There is nothing wrong with this. In the case of derived units, there is
almost never a univocal relation between the unit and the physical
quantity that it refers to. As an example: from the unit kg/m^3, you can
not tell what the physical quantity is that it refers to: it could be
the density of a material, but it could also be the mass concentration
of a compound in a solution. Therefore, one always has to specify
exactly what physical quantity one is talking about, i.e. B/dose or
u^2/dose, but this is not something that should be packed into the unit
(otherwise, we will need hundreds of different units)

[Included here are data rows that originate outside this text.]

-- ==== Sys2Proof/Machine/Vector.lean ====
section
/-! DEFINITION. Vector arithmetic, logic, shifts, conversions, compares, reductions and lane moves (spec/05 R107 to R123). -/

namespace Sys2Proof.Machine

/-! ## Lanes (R107 to R110) -/

/-- Lane i of a register, of w bits (R107). -/
def lane (w : Nat) (b : Block) (i : Nat) : Nat := fld b.toNat (w * i) w

/-- The register whose lanes of w bits are those of a list, from lane 0 up (R107). -/
def ofLanes (w : Nat) : List Nat → Nat
  | [] => 0
  | x :: t => x % 2 ^ w + 2 ^ w * ofLanes w t

/-- A register with the lanes of a list. -/
def vecOf (w : Nat) (l : List Nat) : Block := BitVec.ofNat 512 (ofLanes w l)

/-- A lane result and its flags. -/
abbrev LaneRes := Nat × FFlags

/-- The register after an operation over its active lanes (R108, R110). -/
def vecActive (ty : ElType) (k : Word) (old : Block) (f : Nat → LaneRes) : Block :=
  vecOf ty.width ((List.range ty.lanes).map fun i => if k.getLsbD i then (f i).1 else lane ty.width old i)

/-- The flags of the active lanes (R110). -/
def vecFlags (ty : ElType) (k : Word) (f : Nat → LaneRes) : FFlags :=
  (List.range ty.lanes).foldl (fun a i => if k.getLsbD i then a ||| (f i).2 else a) 0

/-- A vector instruction of n bytes over the active lanes of a mask register (R108, R110). -/
def vecInstr (n : Nat) (ty : ElType) (m d : Reg) (f : Nat → LaneRes) (s : State) : Out :=
  resultV n d (vecActive ty (s.mask m) (s.rdv d) f) (s.flag (vecFlags ty (s.mask m) f))

/-- Operand b of a lane: a lane of the vector register, or the low bits of the scalar register (R110). -/
def State.vb (s : State) (ty : ElType) (bs : Bool) (b : Reg) (i : Nat) : Nat :=
  if bs then (s.rd b).toNat % 2 ^ ty.width else lane ty.width (s.rdv b) i

/-- A lane of a vector register of the current slot. -/
def State.va (s : State) (ty : ElType) (a : Reg) (i : Nat) : Nat := lane ty.width (s.rdv a) i

/-- An integer lane as a number (R110). -/
def laneInt (un : Bool) (w x : Nat) : Int := if un then (x : Int) else toSigned w x

/-- Least and greatest value of an integer lane (R111). -/
def laneRange (un : Bool) (w : Nat) : Int × Int := if un then (0, 2 ^ w - 1) else (-(2 ^ (w - 1)), 2 ^ (w - 1) - 1)

/-- An integer narrowed to a lane: cut to w bits, or clamped when it saturates (R110, R111). -/
def laneCut (un sat : Bool) (w : Nat) (x : Int) : Nat :=
  let (lo, hi) := laneRange un w
  let y := if sat then (if x < lo then lo else if hi < x then hi else x) else x
  (y % (2 ^ w : Int)).toNat

/-- A lane result of the scalar operation's rounding and flags (R110). -/
def fpLane (r : Rnd) : LaneRes := (r.code, r.flags)

/-- A two-operand instruction: an integer operation narrowed, or a floating-point one (R111). -/
def vecTwo (n : Nat) (ty : ElType) (m d a b : Reg) (bs un sat : Bool) (f : Int → Int → Int) (g : Fmt → Rm → Nat → Nat → Rnd)
    (s : State) : Out :=
  vecInstr n ty m d (fun i =>
    let x := s.va ty a i
    let y := s.vb ty bs b i
    if ty.isInt then (laneCut un sat ty.width (f (laneInt un ty.width x) (laneInt un ty.width y)), 0)
    else fpLane (g (elFmt ty) s.rm x y)) s

/-- A two-operand instruction on bit patterns (R112, R113). -/
def vecBits (n : Nat) (ty : ElType) (m d a b : Reg) (bs : Bool) (f : Nat → Nat → Nat) (s : State) : Out :=
  vecInstr n ty m d (fun i => (f (s.va ty a i) (s.vb ty bs b i), 0)) s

It simply has to be made clear by the author of a paper whether the
quantity he is referring to is B or u^2.
It seems to me that the units of "B" and "u^2" cannot both be A^2 any
more than 1 radian can be equated to 1 degree. You need a scale
factor. Kind of like trying to express something in terms of "1/100
cm^2" without the benefit of mm^2. Yes, mm^2 have the "dimensions" of
cm^2, but you can't just say 1 cm^2 when you really mean 1 mm^2! That
would be silly. However, we often say B = 80 A^2", when we really mean
is 1 A^2 of square atomic displacements.
This is like claiming that the radius and the circumference of a circle
would need different units because they are related by the "scale
factor" 2*pi.
What matters is the dimension. Both radius and circumference have the
dimension of a length, and therefore have the same unit. Both B and u^2
have the dimension of the square of a length and therefoire have the
same unit. The scalefactor 8*pi^2 is a dimensionless quantity and does
not change the unit.
The "B units", which are ~1/80th of a A^2, do not have a name. So, I
think we have a "new" unit? It is "A^2/(8pi^2)" and it is the units of
the "B factor" that we all know and love. What should we call it? I
nominate the "Born" after Max Born who did so much fundamental and
far-reaching work on the nature of disorder in crystal lattices. The
unit then has the symbol "B", which will make it easy to say that the B
factor was "80 B". This might be very handy indeed if, say, you had an
editor who insists that all reported values have units?
Anyone disagree or have a better name?
Good luck in submitting your proposal to the General Conference on
Weights and Measures.
--
Marc SCHILTZ http://lcr.epfl.ch